EU rejects Italy’s high-spend budget

_103998133_hi049982690The European Commission has told Italy to revise its budget, an unprecedented move towards a EU member state.

Italy’s ruling populist parties have vowed to push ahead with campaign promises including a minimum income for the jobless. But it has the second-highest national debt in the eurozone.

The Commission said that was a “particularly serious non-compliance” with their recommendations.

Italy now has three weeks to submit a new, draft budget to Brussels.

Commission Vice-President for the Euro Valdis Dombrovskis said Italy’s response to the commission’s concerns was “not sufficient” to assuage fears and that the euro’s rules were the same for everybody.

“For the first time the Commission is obliged to request a euro area country to revise its draft budgetary plan. But we see no alternative than to request the Italian authorities to do so.”

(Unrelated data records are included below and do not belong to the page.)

/-- 40_crc_cipher.md R77, R78, R79: the seed and the round as numbers, the keystream bytes that they give, and that the keystream
does not depend on the data. The four keystreams are V-CI-1 to V-CI-4 of 95_test_vectors.md, with CRYPT_KEY = 242. -/
def Obligations.KeystreamIndependentOfData : Prop :=
  (∀ (key : Byte) (pip : BitVec 16), (cipherSeed key pip).toNat = (key.toNat * 256) ^^^ pip.toNat)
    ∧ (∀ r : BitVec 16, (cipherBit r).toNat = if r.toNat % 2 = 1 then (r.toNat / 2) ^^^ 0xF5B5 else r.toNat / 2)
    ∧ (∀ (key : Byte) (pip : BitVec 16) (i : Nat),
        keyByte key pip i = (Nat.iterate cipherBit (5 * (i + 1)) (cipherSeed key pip)).extractLsb' 0 8 ^^^ 0x5A#8)
    ∧ (List.range 8).map (keyByte 242 0x0100) = [0xC2#8, 0xBC#8, 0x8E#8, 0xAB#8, 0xDD#8, 0x18#8, 0xC1#8, 0x70#8]
    ∧ (List.range 8).map (keyByte 242 0x0000) = [0xCA#8, 0xD3#8, 0xAC#8, 0x63#8, 0x54#8, 0x2E#8, 0xE6#8, 0xA7#8]
    ∧ (List.range 8).map (keyByte 242 0xFFFF) = [0xD9#8, 0x2A#8, 0xFC#8, 0xD4#8, 0x52#8, 0x2D#8, 0xBA#8, 0x45#8]
    ∧ (List.range 8).map (keyByte 242 0x1234) = [0xEC#8, 0xE9#8, 0x3E#8, 0xF3#8, 0x8D#8, 0x47#8, 0x9F#8, 0xD3#8] ∧
  ∀ (key : Byte) (pip : BitVec 16) (bs : List Byte),
    (crypt key pip bs).length = bs.length ∧ ∀ i b, bs[i]? = some b → (crypt key pip bs)[i]? = some (b ^^^ keyByte key pip i)

/-- 40_crc_cipher.md R80: the same function encrypts and decrypts. -/
def Obligations.CipherSymmetry : Prop :=
  ∀ (key : Byte) (pip : BitVec 16) (bs : List Byte), crypt key pip (crypt key pip bs) = bs

/-- 40_crc_cipher.md R81: a zero seed, and no other, keeps the cipher state at 0. -/
def Obligations.ZeroSeed : Prop :=
  ∀ (key : Byte) (pip : BitVec 16),
    (cipherSeed key pip = 0 ↔ pip = key.setWidth 16 <<< 8)
      ∧ (cipherSeed key pip = 0 → (∀ i, Nat.iterate cipherBit i (cipherSeed key pip) = 0) ∧ (∀ i, keyByte key pip i = 0x5A#8)
          ∧ ∀ bs, crypt key pip bs = bs.map (fun b => b ^^^ 0x5A#8))
      ∧ (cipherSeed key pip ≠ 0 → ∀ i, Nat.iterate cipherBit i (cipherSeed key pip) ≠ 0)

/-- 40_crc_cipher.md R82 and section 3: CRC16, and the buffer that each value of A_BUF selects. -/
def Obligations.Crc16Result : Prop :=
  decode 0x01#32 = .ok .crc16
    ∧ (∀ c : Ctx, c.buf 0 = c.recBuf ∧ c.buf 1 = c.txBuf ∧ c.buf 2 = c.rxBuf ∧ c.buf 3 = c.plainBuf) ∧
  ∀ (s : State) (c : Ctx), s.ctxs[s.cur]? = some c →
    (c.args.off.toNat + c.args.len.toNat ≤ (if c.args.bufSelect = 0 then 56 else 67) →
        exec .crc16 s = .next (s.setCtx
          (Ctx.done { c with rCrc := crc16 (Memory.readRange (c.buf c.args.bufSelect) c.args.off.toNat c.args.len.toNat) } .ok)))
      ∧ ((if c.args.bufSelect = 0 then 56 else 67) < c.args.off.toNat + c.args.len.toNat →
        exec .crc16 s = .next (s.setCtx (c.done .badOperand)))

/-- 40_crc_cipher.md R83, R79: CIPHER XORs each byte of the range with its keystream byte, whatever A_OFF is, and every other byte
and every length register is unchanged. The buffer that A_BUF selects is the one that is read and the one that is written. -/
def Obligations.CipherResult : Prop :=
  decode 0x02#32 = .ok .cipher
    ∧ (∀ (c : Ctx) (m : Memory), c.setBuf 0 m = { c with recBuf := m } ∧ c.setBuf 1 m = { c with txBuf := m }
        ∧ c.setBuf 2 m = { c with rxBuf := m } ∧ c.setBuf 3 m = { c with plainBuf := m })
    ∧ (∀ c : Ctx, c.buf 0 = c.recBuf ∧ c.buf 1 = c.txBuf ∧ c.buf 2 = c.rxBuf ∧ c.buf 3 = c.plainBuf) ∧
  ∀ (s : State) (c : Ctx), s.ctxs[s.cur]? = some c →
    (Memory.wf (if c.args.bufSelect = 0 then 56 else 67) (c.buf c.args.bufSelect) = true →
        c.args.off.toNat + c.args.len.toNat ≤ (if c.args.bufSelect = 0 then 56 else 67) →
        ∃ m bs, exec .cipher s = .next (s.setCtx ((c.setBuf c.args.bufSelect m).done .ok)) ∧ bs.length = c.args.len.toNat
          ∧ (∀ i b, bs[i]? = some b →
              b = Memory.read (c.buf c.args.bufSelect) (c.args.off.toNat + i) ^^^ keyByte s.cfg.cryptKey c.args.pip i)
          ∧ Memory.Stored (if c.args.bufSelect = 0 then 56 else 67) (c.buf c.args.bufSelect) c.args.off.toNat bs m)
      ∧ ((if c.args.bufSelect = 0 then 56 else 67) < c.args.off.toNat + c.args.len.toNat →
        exec .cipher s = .next (s.setCtx (c.done .badOperand)))

/-! ## Frame encoder -/

/-- 41_frame_encoder.md R84, R85: the value bytes. `n` is the data value times 2^BP rounded toward zero. In range, the LEN bytes
encode `n` (30_encoding.md R68); out of range, or for a NaN or an infinity, the function gives no bytes, so that they are drawn
(R86); with LEN = 0 there are none. First the numbers of the type table (30_encoding.md R70): code, binary point, signed, reserved;
and the codes of the types that a command may have. -/
def Obligations.EncodedValue : Prop :=
  (∀ t : BitVec 4, (t.toNat, typeBp t, typeSigned t, typeReserved t) ∈
      [(0x0, 0, false, false), (0x1, 4, false, false), (0x2, 8, false, false), (0x3, 12, false, false), (0x4, 16, false, false),
        (0x5, 20, false, false), (0x6, 24, false, false), (0x7, 0, false, false), (0x8, 0, true, false), (0x9, 8, true, false),
        (0xA, 16, true, false), (0xB, 24, true, false), (0xC, 0, false, true), (0xD, 0, false, true), (0xE, 0, false, true),
        (0xF, 0, false, true)])
    ∧ [IntType.uint, .uintBP4, .uintBP8, .uintBP12, .uintBP16, .uintBP20, .uintBP24, .sint, .sintBP8, .sintBP16, .sintBP24].map
        (fun t => (intTypeCode t).toNat) = [0x0, 0x1, 0x2, 0x3, 0x4, 0x5, 0x6, 0x8, 0x9, 0xA, 0xB] ∧
  ∀ (r : CmdRow) (d : BitVec 32),
    (r.len = 0 → encValue r d = some [])
      ∧ (r.len ≠ 0 → d.extractLsb' 23 8 = 255#8 → encValue r d = none)
      ∧ (r.len ≠ 0 → d.extractLsb' 23 8 ≠ 255#8 →
          ∃ n : ℤ, isTrunc (dataValue d * 2 ^ typeBp (intTypeCode r.type)) n
            ∧ ((if typeSigned (intTypeCode r.type) then -2 ^ (8 * r.len.toNat - 1) ≤ n ∧ n < 2 ^ (8 * r.len.toNat - 1)
                  else 0 ≤ n ∧ n < 2 ^ (8 * r.len.toNat)) →
                ∃ v, encValue r d = some v ∧ v.length = r.len.toNat ∧ (beNat v : ℤ) = n % 2 ^ (8 * r.len.toNat)
                  ∧ wireInt (intTypeCode r.type) v = n)
            ∧ (¬(if typeSigned (intTypeCode r.type) then -2 ^ (8 * r.len.toNat - 1) ≤ n ∧ n < 2 ^ (8 * r.len.toNat - 1)
                  else 0 ≤ n ∧ n < 2 ^ (8 * r.len.toNat)) →
                encValue r d = none))

/-- 41_frame_encoder.md R89: decoding an encoded record gives back the integer that was sent, and a float view that differs from
the data value by less than 2^-BP and has the same sign or is 0. -/
def Obligations.RecordRoundTrip : Prop :=
  ∀ (r : CmdRow) (d : BitVec 32) (v : List Byte), r.len ≠ 0 → encValue r d = some v →
    ∃ n : ℤ, (recordAt (commandBytes r v) 0).ival.toInt = n
      ∧ isTrunc (dataValue d * 2 ^ (recordAt (commandBytes r v) 0).bp.toNat) n
      ∧ |dataValue d - n / 2 ^ (recordAt (commandBytes r v) 0).bp.toNat| < 1 / 2 ^ (recordAt (commandBytes r v) 0).bp.toNat
      ∧ 0 ≤ dataValue d * n
      ∧ (recordAt (commandBytes r v) 0).pid = r.pid ∧ (recordAt (commandBytes r v) 0).cf = true

/-- 41_frame_encoder.md R90, R87, 60_exceptions.md R155: ENC_RECORD, with its errors in their order. The value bytes `v` are those
of R85, or, where R86 gives none, the ones drawn: nothing is said of their values. At the end what
CMD_TABLE says of a command id (30_encoding.md R73): the one row of that id, nothing for an id without a row, nothing for id 0. -/
def Obligations.EncRecordResult : Prop :=
  decode 0x03#32 = .ok .encRecord ∧
  (∀ (s : State) (c : Ctx), s.ctxs[s.cur]? = some c → Memory.wf 56 c.recBuf = true →
      (56 < c.recLen.toNat → exec .encRecord s = .next (s.setCtx (c.done .badOperand)))
        ∧ (c.recLen.toNat ≤ 56 → cmdLookup s.cfg c.args.cmd = none →
          exec .encRecord s = .next (s.setCtx (c.done .unknownCommand)))
        ∧ (∀ (r : CmdRow) (v : List Byte) (u : State), c.recLen.toNat ≤ 56 → cmdLookup s.cfg c.args.cmd = some r →
          ValueBytes s r c.args.data v u →
          (c.recLen.toNat + 2 + r.len.toNat ≤ 56 →
              ∃ m, exec .encRecord s = .next (u.setCtx
                  (Ctx.done { c with recBuf := m, recLen := BitVec.ofNat 7 (c.recLen.toNat + 2 + r.len.toNat) } .ok))
                ∧ Memory.Stored 56 c.recBuf c.recLen.toNat (commandBytes r v) m)
            ∧ (56 < c.recLen.toNat + 2 + r.len.toNat →
              exec .encRecord s = .next (u.setCtx (c.done .recordBufferFull)))))
    ∧ ∀ cfg : Config,
        (∀ r ∈ cfg.cmdTable, (∀ q ∈ cfg.cmdTable, q.id = r.id → q = r) → cmdLookup cfg r.id = some r)
          ∧ (∀ id, (∀ r ∈ cfg.cmdTable, r.id ≠ id) → cmdLookup cfg id = none) ∧ cmdLookup cfg 0 = none

/-- 41_frame_encoder.md R88, 30_encoding.md R62: the bytes of a frame. -/
def Obligations.FrameLayout : Prop :=
  ∀ (key mfr prod : Byte) (devid : BitVec 24) (rs : List Byte) (pip : BitVec 16), rs.length ≤ 56 →
    ∃ p q : List Byte,
      p = [devid.extractLsb' 16 8, devid.extractLsb' 8 8, devid.extractLsb' 0 8] ++ rs ++ [0x00#8]
        ∧ q.length = rs.length + 4 ∧ (∀ i b, p[i]? = some b → q[i]? = some (b ^^^ keyByte key pip i))
        ∧ frameBytes key mfr prod devid rs pip =
            [BitVec.ofNat 8 (10 + rs.length), mfr, prod, pip.extractLsb' 8 8, pip.extractLsb' 0 8] ++ q
              ++ [(crc16 p).extractLsb' 8 8, (crc16 p).extractLsb' 0 8]

/-- 41_frame_encoder.md R91: BUILD_FRAME. -/
def Obligations.BuildFrameResult : Prop :=
  decode 0x04#32 = .ok .buildFrame ∧
  ∀ (s : State) (c : Ctx), s.ctxs[s.cur]? = some c →
    (56 < c.recLen.toNat → exec .buildFrame s = .next (s.setCtx (c.done .badOperand)))
      ∧ (c.recLen.toNat ≤ 56 → Memory.wf 67 c.txBuf = true →
        ∃ m, exec .buildFrame s = .next (s.afterNonce.setCtx
            (Ctx.done { c with txBuf := m, txLen := BitVec.ofNat 7 (c.recLen.toNat + 11), rPip := s.nonce } .ok))
          ∧ Memory.Stored 67 c.txBuf 0
              (frameBytes s.cfg.cryptKey c.args.mfr c.args.prod c.args.devid (Memory.readRange c.recBuf 0 c.recLen.toNat) s.nonce)
              m)

/-- 41_frame_encoder.md R92: TX_FRAME. -/
def Obligations.TxFrameResult : Prop :=
  decode 0x06#32 = .ok .txFrame ∧
  ∀ (s : State) (c : Ctx), s.ctxs[s.cur]? = some c →
    (¬(s.gate.held = true ∧ s.gate.owner = BitVec.ofNat 8 s.cur) →
        exec .txFrame s = .next (s.setCtx (c.done .notLockOwner)))
      ∧ (s.gate.held = true → s.gate.owner = BitVec.ofNat 8 s.cur → (c.txLen = 0 ∨ 67 < c.txLen.toNat) →
        exec .txFrame s = .next (s.setCtx (c.done .badOperand)))
      ∧ (s.gate.held = true → s.gate.owner = BitVec.ofNat 8 s.cur → 1 ≤ c.txLen.toNat → c.txLen.toNat ≤ 67 →
        exec .txFrame s = .next
          (({ s with events := s.events
                ++ [.transmit (Memory.readRange c.txBuf 0 c.txLen.toNat) c.txLen.toNat c.args.repeatCount] } : State).setCtx
            (c.done .ok)))

/-! ## Frame decoder -/

/-- 42_frame_decoder.md R94, R95, R96: the length check, and what a frame that passes it decodes to. -/
def Obligations.DecodeOutcome : Prop :=
  ∀ (key : Byte) (b : Memory) (n l : Nat), (Memory.read b 0).toNat = l →
    (decodeFrame key b n = .frameLen ↔ (n = 0 ∨ l < 10 ∨ 66 < l ∨ n < l + 1))
    ∧ (10 ≤ l → l ≤ 66 → l + 1 ≤ n →
    ∃ p : List Byte, p.length = l + 1
      ∧ (∀ i, i < 5 ∨ i = l - 1 ∨ i = l → p[i]? = some (Memory.read b i))
      ∧ (∀ i, i < l - 6 →
          p[5 + i]? = some (Memory.read b (5 + i) ^^^ keyByte key (Memory.read b 3 ++ Memory.read b 4) i))
      ∧ (crc16 ((p.drop 5).take (l - 6)) ≠ Memory.read b (l - 1) ++ Memory.read b l →
          decodeFrame key b n = .crcMismatch p)
      ∧ (crc16 ((p.drop 5).take (l - 6)) = Memory.read b (l - 1) ++ Memory.read b l →
          ∃ f, decodeFrame key b n = .ok f ∧ f.plain = p ∧ f.l.toNat = l ∧ f.mfr = Memory.read b 1 ∧ f.prod = Memory.read b 2
            ∧ f.pip = Memory.read b 3 ++ Memory.read b 4 ∧ f.crc = Memory.read b (l - 1) ++ Memory.read b l
            ∧ f.devid = p.getD 5 0 ++ p.getD 6 0 ++ p.getD 7 0
            ∧ f.recs = parseRecords p (l - 1) (l - 9) 8 ∧ f.recs.length ≤ 28))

A defiant prime minister, Giuseppe Conte, insisted earlier that the budget deficit would go no higher than 2.4% of the country’s GDP, although it is three times the deficit target of the previous government.

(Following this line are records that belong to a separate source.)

-- ==== Sys2Proof/Laws/State.lean ====
section
/-! SUPPORT. One lemma for each field of State under each update, all by rfl, and how the issuing context's bank is read back. -/

namespace Sys2Proof.Machine

variable (s : State)

@[simp] theorem State.setCtx_cfg (c : Ctx) : (s.setCtx c).cfg = s.cfg := rfl
@[simp] theorem State.setCtx_ctxs (c : Ctx) : (s.setCtx c).ctxs = s.ctxs.set s.cur c := rfl
@[simp] theorem State.setCtx_cur (c : Ctx) : (s.setCtx c).cur = s.cur := rfl
@[simp] theorem State.setCtx_ring (c : Ctx) : (s.setCtx c).ring = s.ring := rfl
@[simp] theorem State.setCtx_devs (c : Ctx) : (s.setCtx c).devs = s.devs := rfl
@[simp] theorem State.setCtx_cntActive (c : Ctx) : (s.setCtx c).cntActive = s.cntActive := rfl
@[simp] theorem State.setCtx_cntPrecached (c : Ctx) : (s.setCtx c).cntPrecached = s.cntPrecached := rfl
@[simp] theorem State.setCtx_gate (c : Ctx) : (s.setCtx c).gate = s.gate := rfl
@[simp] theorem State.setCtx_fatal (c : Ctx) : (s.setCtx c).fatal = s.fatal := rfl
@[simp] theorem State.setCtx_events (c : Ctx) : (s.setCtx c).events = s.events := rfl
@[simp] theorem State.setCtx_now (c : Ctx) : (s.setCtx c).now = s.now := rfl
@[simp] theorem State.setCtx_env (c : Ctx) : (s.setCtx c).env = s.env := rfl

@[simp] theorem State.setRing_cfg (r : Ring) : (s.setRing r).cfg = s.cfg := rfl
@[simp] theorem State.setRing_ctxs (r : Ring) : (s.setRing r).ctxs = s.ctxs := rfl
@[simp] theorem State.setRing_cur (r : Ring) : (s.setRing r).cur = s.cur := rfl
@[simp] theorem State.setRing_ring (r : Ring) : (s.setRing r).ring = r := rfl
@[simp] theorem State.setRing_devs (r : Ring) : (s.setRing r).devs = s.devs := rfl
@[simp] theorem State.setRing_cntActive (r : Ring) : (s.setRing r).cntActive = s.cntActive := rfl
@[simp] theorem State.setRing_cntPrecached (r : Ring) : (s.setRing r).cntPrecached = s.cntPrecached := rfl
@[simp] theorem State.setRing_gate (r : Ring) : (s.setRing r).gate = s.gate := rfl
@[simp] theorem State.setRing_fatal (r : Ring) : (s.setRing r).fatal = s.fatal := rfl
@[simp] theorem State.setRing_events (r : Ring) : (s.setRing r).events = s.events := rfl
@[simp] theorem State.setRing_now (r : Ring) : (s.setRing r).now = s.now := rfl
@[simp] theorem State.setRing_env (r : Ring) : (s.setRing r).env = s.env := rfl

@[simp] theorem State.setGate_cfg (g : Gate) : (s.setGate g).cfg = s.cfg := rfl
@[simp] theorem State.setGate_ctxs (g : Gate) : (s.setGate g).ctxs = s.ctxs := rfl
@[simp] theorem State.setGate_cur (g : Gate) : (s.setGate g).cur = s.cur := rfl
@[simp] theorem State.setGate_ring (g : Gate) : (s.setGate g).ring = s.ring := rfl
@[simp] theorem State.setGate_devs (g : Gate) : (s.setGate g).devs = s.devs := rfl
@[simp] theorem State.setGate_cntActive (g : Gate) : (s.setGate g).cntActive = s.cntActive := rfl
@[simp] theorem State.setGate_cntPrecached (g : Gate) : (s.setGate g).cntPrecached = s.cntPrecached := rfl
@[simp] theorem State.setGate_gate (g : Gate) : (s.setGate g).gate = g := rfl
@[simp] theorem State.setGate_fatal (g : Gate) : (s.setGate g).fatal = s.fatal := rfl
@[simp] theorem State.setGate_events (g : Gate) : (s.setGate g).events = s.events := rfl
@[simp] theorem State.setGate_now (g : Gate) : (s.setGate g).now = s.now := rfl
@[simp] theorem State.setGate_env (g : Gate) : (s.setGate g).env = s.env := rfl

The government argues that servicing its debt of 131% of national output – second only to bailed-out Greece – would hurt Italians, who have still not recovered from the decade-old financial crisis.

Italy’s economy is still smaller than it was in 2008, and the ruling League and Five Star parties argue an increase in spending will kick-start growth.

How did the drama unfold?

The government hammered out its first budget in late September, vowing to “end poverty” with a minimum income for the unemployed.

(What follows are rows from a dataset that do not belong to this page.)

-- ==== Sys2Proof/Tests/Slice0.lean ====
section
/-! SUPPORT. The model's own tests. Expected values come from spec/: 95_test_vectors.md (named V-…), or the rule that a test names.
The configuration is EX of 95_test_vectors.md section 1. After the tests stand the witnesses: for each statement of
Certificates/Slice0/Obligations.lean that has hypotheses, a state and operands that meet them, clause by clause. -/

open Sys2Proof Sys2Proof.Machine

namespace Sys2Proof.Tests

set_option Elab.async false

/-! ## The example configuration -/

/-- EX as numbers. -/
def exRaw : RawConfig :=
  { cryptKey := 242, mfrDefault := 4, devMax := 4, agents := 2,
    cmdTable := [⟨0xA3, 0x23, 0, 0⟩, ⟨0xA5, 0x25, 0, 1⟩, ⟨0xA6, 0x26, 0, 0⟩, ⟨0xAA, 0x2A, 0, 1⟩, ⟨0xC1, 0x41, 1, 2⟩,
      ⟨0xC2, 0x42, 2, 2⟩, ⟨0xE2, 0x62, 0, 0⟩, ⟨0xF4, 0x74, 9, 2⟩],
    productTable := [⟨1, .always, .none, false⟩, ⟨2, .none, .none, false⟩, ⟨3, .smallWindow, .valve, false⟩,
      ⟨0x12, .smallWindow, .thermostat, true⟩],
    ackTable := [(0xA6, [0x26]), (0xE2, [0x76])], noEchoCmds := [0xAA], paramWakeup := 0x0A, cmdThermMode := 0xAA,
    modeGateway := 0x40400000, telemetryPeriod := 300, autoRetries := 2, txRepeat := 1, sleepShort := 1, sleepLong := 5,
    timeUnit := ⟨1, 0⟩, defaultMode := ⟨0, 0⟩, busMap := [] }

/-- EX as the model holds it. -/
def ex : Config :=
  { cryptKey := 242, mfrDefault := 4, devMaxLess1 := 3, agentsLess1 := 1,
    cmdTable := [⟨0xA2, 0x22, .uint, 0⟩, ⟨0xA4, 0x24, .uint, 1⟩, ⟨0xA5, 0x25, .uint, 0⟩, ⟨0xA9, 0x29, .uint, 1⟩,
      ⟨0xC0, 0x40, .uintBP4, 2⟩, ⟨0xC1, 0x41, .uintBP8, 2⟩, ⟨0xE1, 0x61, .uint, 0⟩, ⟨0xF3, 0x73, .sintBP8, 2⟩],
    productTable := [⟨1, .plain .always, false⟩, ⟨2, .plain .none, false⟩, ⟨3, .valve, false⟩, ⟨0x12, .thermostat, true⟩],
    ackTable := [(0xA6, [0x26]), (0xE2, [0x76])], noEchoCmds := [0xAA], paramWakeupLess1 := 9, cmdThermModeLess1 := 0xA9,
    modeGateway := 0x40400000, telemetryPeriod := 300, autoRetriesLess1 := 1, txRepeat := 1, sleepShortLess1 := 0,
    sleepLongLess1 := 4, timeUnit := ⟨1, 0⟩, defaultMode := ⟨0, 0⟩, busMap := [] }

/-- The reason a configuration is refused, none if it is accepted. -/
def refusedBy (r : RawConfig) : Option ConfigError :=
  match r.check with
  | .ok _ => none
  | .error e => some e

/-! ## WellFormed: each check refuses an ill-formed configuration (00_scope.md R7, R8) -/

theorem test_wf_accepts : exRaw.check = .ok ex := by rfl
theorem test_wf_accepts_bounds :
    refusedBy { exRaw with devMax := 65535, agents := 255, paramWakeup := 127, cmdThermMode := 255, autoRetries := 255,
                           cmdTable := [⟨255, 127, 0xB, 15⟩, ⟨1, 1, 6, 0⟩] } = none := by decide +kernel
theorem test_wf_devMax : refusedBy { exRaw with devMax := 0 } = some .devMax
    ∧ refusedBy { exRaw with devMax := 65536 } = some .devMax := by decide +kernel
theorem test_wf_agents : refusedBy { exRaw with agents := 0 } = some .agents
    ∧ refusedBy { exRaw with agents := 256 } = some .agents := by decide +kernel
theorem test_wf_commandId : refusedBy { exRaw with cmdTable := [⟨0, 1, 0, 0⟩] } = some .commandId
    ∧ refusedBy { exRaw with cmdTable := [⟨256, 1, 0, 0⟩] } = some .commandId := by decide +kernel
theorem test_wf_paramId : refusedBy { exRaw with cmdTable := [⟨1, 0, 0, 0⟩] } = some .paramId
    ∧ refusedBy { exRaw with cmdTable := [⟨1, 128, 0, 0⟩] } = some .paramId := by decide +kernel
theorem test_wf_commandType : refusedBy { exRaw with cmdTable := [⟨1, 1, 7, 0⟩] } = some .commandType
    ∧ refusedBy { exRaw with cmdTable := [⟨1, 1, 0xC, 0⟩] } = some .commandType := by decide +kernel
theorem test_wf_commandLen : refusedBy { exRaw with cmdTable := [⟨1, 1, 0, 16⟩] } = some .commandLen := by decide +kernel
theorem test_wf_productClass : refusedBy { exRaw with productTable := [⟨1, .always, .valve, false⟩] } = some .productClass
    ∧ refusedBy { exRaw with productTable := [⟨1, .none, .thermostat, false⟩] } = some .productClass := by decide +kernel
theorem test_wf_paramWakeup : refusedBy { exRaw with paramWakeup := 0 } = some .paramWakeup
    ∧ refusedBy { exRaw with paramWakeup := 128 } = some .paramWakeup := by decide +kernel
theorem test_wf_cmdThermMode : refusedBy { exRaw with cmdThermMode := 0 } = some .cmdThermMode := by decide +kernel
theorem test_wf_autoRetries : refusedBy { exRaw with autoRetries := 0 } = some .autoRetries := by decide +kernel
theorem test_wf_sleep : refusedBy { exRaw with sleepShort := 0 } = some .sleep
    ∧ refusedBy { exRaw with sleepLong := 0 } = some .sleep := by decide +kernel
theorem test_boot_refuses : boot { exRaw with agents := 0 } = .refused (.badConfig .agents) := by rfl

Other measures included tax cuts and scrapping extensions to the retirement age – fulfilling several key campaign promises from the election in March.

Italy’s neutral finance minister, Giovanni Tria, and international observers had hoped Italy would keep its deficit under 2% – perhaps as low as 1.6%.

But the country’s new political leaders decided to raise it to 2.4% to fund their plans.

That would not normally be a problem as it falls well short of the 3% deficit limit under eurozone rules – except that Italy has a great deal of debt.

At 131% of the country’s economic output, that is the second-highest figure in the entire eurozone, behind Greece, which has extensive financial difficulties in the past decade.

And as the eurozone’s third-largest economy, Italy’s debt problems are of concern to Commission officials.

In late September when the budget was announced, EU Economics Commissioner Pierre Moscovici said that every euro spent on servicing such a large debt was “one euro less on roads, one euro less on education and one euro less on social justice”.

“Spending your way out of economic trouble ends up working against those who do it,” he said. “And it’s always the people who pay the price in the end.”

After Italy announced its draft budget, weeks of market turmoil followed.

Before the Commission announced its rejection of the Italian budget on Tuesday, European shares fell to their lower levels in nearly two years.

Following the announcement, the Italy-Germany 10-year bond yield gap, widely used as a relative yardstick of Italy’s position on the markets, widened to a new high of 314 points.